-- ==== Sys2Proof/Machine/Bulk.lean ====
section
/-! DEFINITION. Ranges that an engine, the concourse or a command processor reads and writes: translated page by page, read
and written at the home slices, with poison carried along (R167, R170, R179, R200, R202, R396, R409, R410). -/

namespace Sys2Proof.Machine

/-- A piece of a range inside one 4 KiB page: its address, its bytes, its place and translation. -/
structure Piece where
  va : DWord
  n : Nat
  loc : Loc
  xlat : Option Xlat
deriving DecidableEq, Repr

/-- The pages that `n` bytes at `va` touch: the first address in each and the bytes there. -/
def pageCuts (va n : Nat) : List (Nat × Nat) :=
  (List.range ((va % 4096 + n + 4095) / 4096)).map fun k =>
    let a := if k = 0 then va else va - va % 4096 + 4096 * k
    let b := min (va + n) (va - va % 4096 + 4096 * (k + 1))
    (a, b - a)

/-- The places of a range, page by page (R160 to R163, R388). -/
def State.pieces (s : State) (q : Asker) (gid : Nat) (acc : Access) : List (Nat × Nat) → Except XErr (List Piece)
  | [] => .ok []
  | (a, n) :: rest =>
    let va := BitVec.ofNat 64 a
    match s.place q gid acc 1 va with
    | .error e => .error e
    | .ok p =>
      match s.pieces q gid acc rest with
      | .error e => .error e
      | .ok ps => .ok (⟨va, n, p.loc, p.xlat⟩ :: ps)

/-- The places of several ranges. -/
def State.ranges (s : State) (q : Asker) (gid : Nat) (acc : Access) : List (Nat × Nat) → Except XErr (List Piece)
  | [] => .ok []
  | (a, n) :: rest =>
    match s.pieces q gid acc (pageCuts a n), s.ranges q gid acc rest with
    | .error e, _ => .error e
    | _, .error e => .error e
    | .ok ps, .ok qs => .ok (ps ++ qs)

/-- The bytes of pieces, in order. -/
def State.pieceBytes (s : State) (ps : List Piece) : List Byte :=
  ps.flatMap fun p => match p.loc with
    | .hbm pa => s.mem.bytes pa p.n
    | .spad c o => s.spad.bytes (spadAddr c o) p.n

/-- The first address among pieces that lies in a poisoned granule (R409). -/
def State.piecePoison (s : State) (ps : List Piece) : Option DWord :=
  ps.findSome? fun p => (List.range ((p.n + 31) / 32 + 1)).findSome? fun k =>
    let j := if k = 0 then 0 else 32 * k - p.va.toNat % 32
    if j < p.n ∧ s.poisoned (p.loc.add j) 1 then some (p.va + BitVec.ofNat 64 j) else none

/-- The poisoned granules of a range whose pieces begin at granules, by their number in it (R409). -/
def State.badGranules (s : State) (ps : List Piece) : List Nat :=
  let base := (ps.head?.map fun p => p.va.toNat).getD 0
  ps.flatMap fun p => (List.range (p.n / 32)).filterMap fun k =>
    if s.poisoned (p.loc.add (32 * k)) 1 then some ((p.va.toNat - base) / 32 + k) else none

/-- The memory granules that have given numbers in a range whose pieces begin at granules. -/
def granulesAt (ps : List Piece) (ks : List Nat) : List Nat :=
  let base := (ps.head?.map fun p => p.va.toNat).getD 0
  ps.flatMap fun p => match p.loc with
    | .hbm pa => (List.range (p.n / 32)).filterMap fun k => if ks.contains ((p.va.toNat - base) / 32 + k) then some (pa / 32 + k) else none
    | .spad _ _ => []

/-- The HBM lines of pieces. -/
def pieceLines (ps : List Piece) : List Nat :=
  ps.flatMap fun p => match p.loc with
    | .hbm _ => (linesOf p.loc p.n).map Loc.line
    | .spad _ _ => []

/-- Whether reads of pieces by an agent of a die can be answered now (R170, R172). -/
def State.piecesReadable (s : State) (die : Nat) (ps : List Piece) : Bool :=
  ps.all fun p => (linesOf p.loc p.n).all fun l => s.canReadAt die l

/-- What a read of pieces does to pages and lines, by an engine or by the tile fetch unit of a core (R166, R167, R179). -/
def State.readTouch (s : State) (core : Option Nat) (ps : List Piece) : State :=
  ps.foldl (fun s p =>
    let s := match p.xlat with
      | some x =>
        let s := s.keepXlat x
        (s.setLeaf none x 0x100).classify none core x
      | none => s
    (pieceLines [p]).foldl (fun s l => (s.recall l).useL2 l .none) s) s

/-- One piece written at its place: page bits, invalidations, tests of signatures, the bytes, and poison of its granules
if the data is poisoned (R166, R179, R202, R409). -/
def State.writePiece (s : State) (p : Piece) (bs : List Byte) (poison : Bool) : State :=
  let s := match p.xlat with
    | some x =>
      let s := s.keepXlat x
      (s.setLeaf none x 0x300).classify none none x
    | none => s
  let s := (pieceLines [p]).foldl (fun s l => (s.invalidateAll none l 1000).useL2 l .none) s
  let s := match p.loc with
    | .hbm pa => { s with
        mem := s.mem.putAll pa (bs.take p.n)
        poison := if poison then s.poison ++ (granules pa p.n).filter fun g => !s.poison.contains g
          else cleanGranules s.poison pa p.n }
    | .spad c o => { s with
        spad := s.spad.putAll (spadAddr c o) (bs.take p.n)
        poisonSpad := if poison then s.poisonSpad ++ (granules (spadAddr c o) p.n).filter fun g => !s.poisonSpad.contains g
          else cleanGranules s.poisonSpad (spadAddr c o) p.n }
  (linesOf p.loc p.n).foldl (fun s l => s.hitLoc none l) s

/-- Bytes written to pieces in order. -/
def State.writePieces (s : State) (poison : Bool) : List Piece → List Byte → State
  | [], _ => s
  | p :: ps, bs => (s.writePiece p bs poison).writePieces poison ps (bs.drop p.n)

/-- One of several things that nothing puts in an order: the only one, or one that a free value picks (assumption 7). -/
def State.pick {α : Type} (s : State) (l : List α) : Option α × State :=
  match l with
  | [] => (none, s)
  | [x] => (some x, s)
  | l => (l[Config.choice s.freeNo % l.length]?, { s with freeNo := s.freeNo + 1 })

/-- The little-endian value of bytes (R2). -/
def natOfBytes : List Byte → Nat
  | [] => 0
  | b :: bs => b.toNat + 256 * natOfBytes bs

/-- The `n` little-endian bytes of a value (R2). -/
def bytesOf : Nat → Nat → List Byte
  | 0, _ => []
  | n + 1, v => BitVec.ofNat 8 v :: bytesOf n (v / 256)

/-- The bytes that a read descriptor may reach, by first address and length: sources, destinations, tables and index arrays (R247 to R250). -/
def descSpans (cell : Nat) (d : BitVec 512) : List (Nat × Nat) :=
  let rows := fun (a n pitch len : Nat) => if n = 0 ∨ len = 0 then [] else [(a, (n - 1) * pitch + len)]
  match cell with
  | 0xD0 => rows (fieldN d 63 0) (fieldN d 191 160) (fieldN d 223 192) (fieldN d 159 128) ++
      rows (fieldN d 127 64) (fieldN d 191 160) (fieldN d 255 224) (fieldN d 159 128)
  | 0xD1 => [(fieldN d 191 128, 4 * fieldN d 223 192), (fieldN d 127 64, fieldN d 223 192 * fieldN d 255 224),
      (fieldN d 63 0, fieldN d 319 288 * fieldN d 287 256 + fieldN d 255 224)]
  | 0xD2 => [(fieldN d 63 0, 4 * fieldN d 159 128), (fieldN d 127 64, 4 * fieldN d 159 128)]
  | _ =>
    let r := fieldN d 329 320
    let c := fieldN d 339 330
    rows (fieldN d 63 0) r (fieldN d 371 340) (4 * c) ++
      [(fieldN d 127 64, r * c / 2), (fieldN d 191 128, r * c / 32), (fieldN d 255 192, r * c / 2), (fieldN d 319 256, r * c / 32)]

/-- The asker for an engine in a context. -/
def engineAsker (eng ctx fn : Nat) : Asker := ⟨engineAgent eng, ctx, fn, true, true⟩

/-- The asker for a command processor of a die in a context. -/
def cpAsker (die ctx fn : Nat) : Asker := ⟨cpAgent die, ctx, fn, true, false⟩

end Sys2Proof.Machine
end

**Exercise details:**
Scan the records above for the string "match", then report every line that contains it.

**Output of the task:**
    match s.place q gid acc 1 va with
      match s.pieces q gid acc rest with
    match s.pieces q gid acc (pageCuts a n), s.ranges q gid acc rest with
  ps.flatMap fun p => match p.loc with
  ps.flatMap fun p => match p.loc with
  ps.flatMap fun p => match p.loc with
    let s := match p.xlat with
  let s := match p.xlat with
  let s := match p.loc with
  match l with
  match cell with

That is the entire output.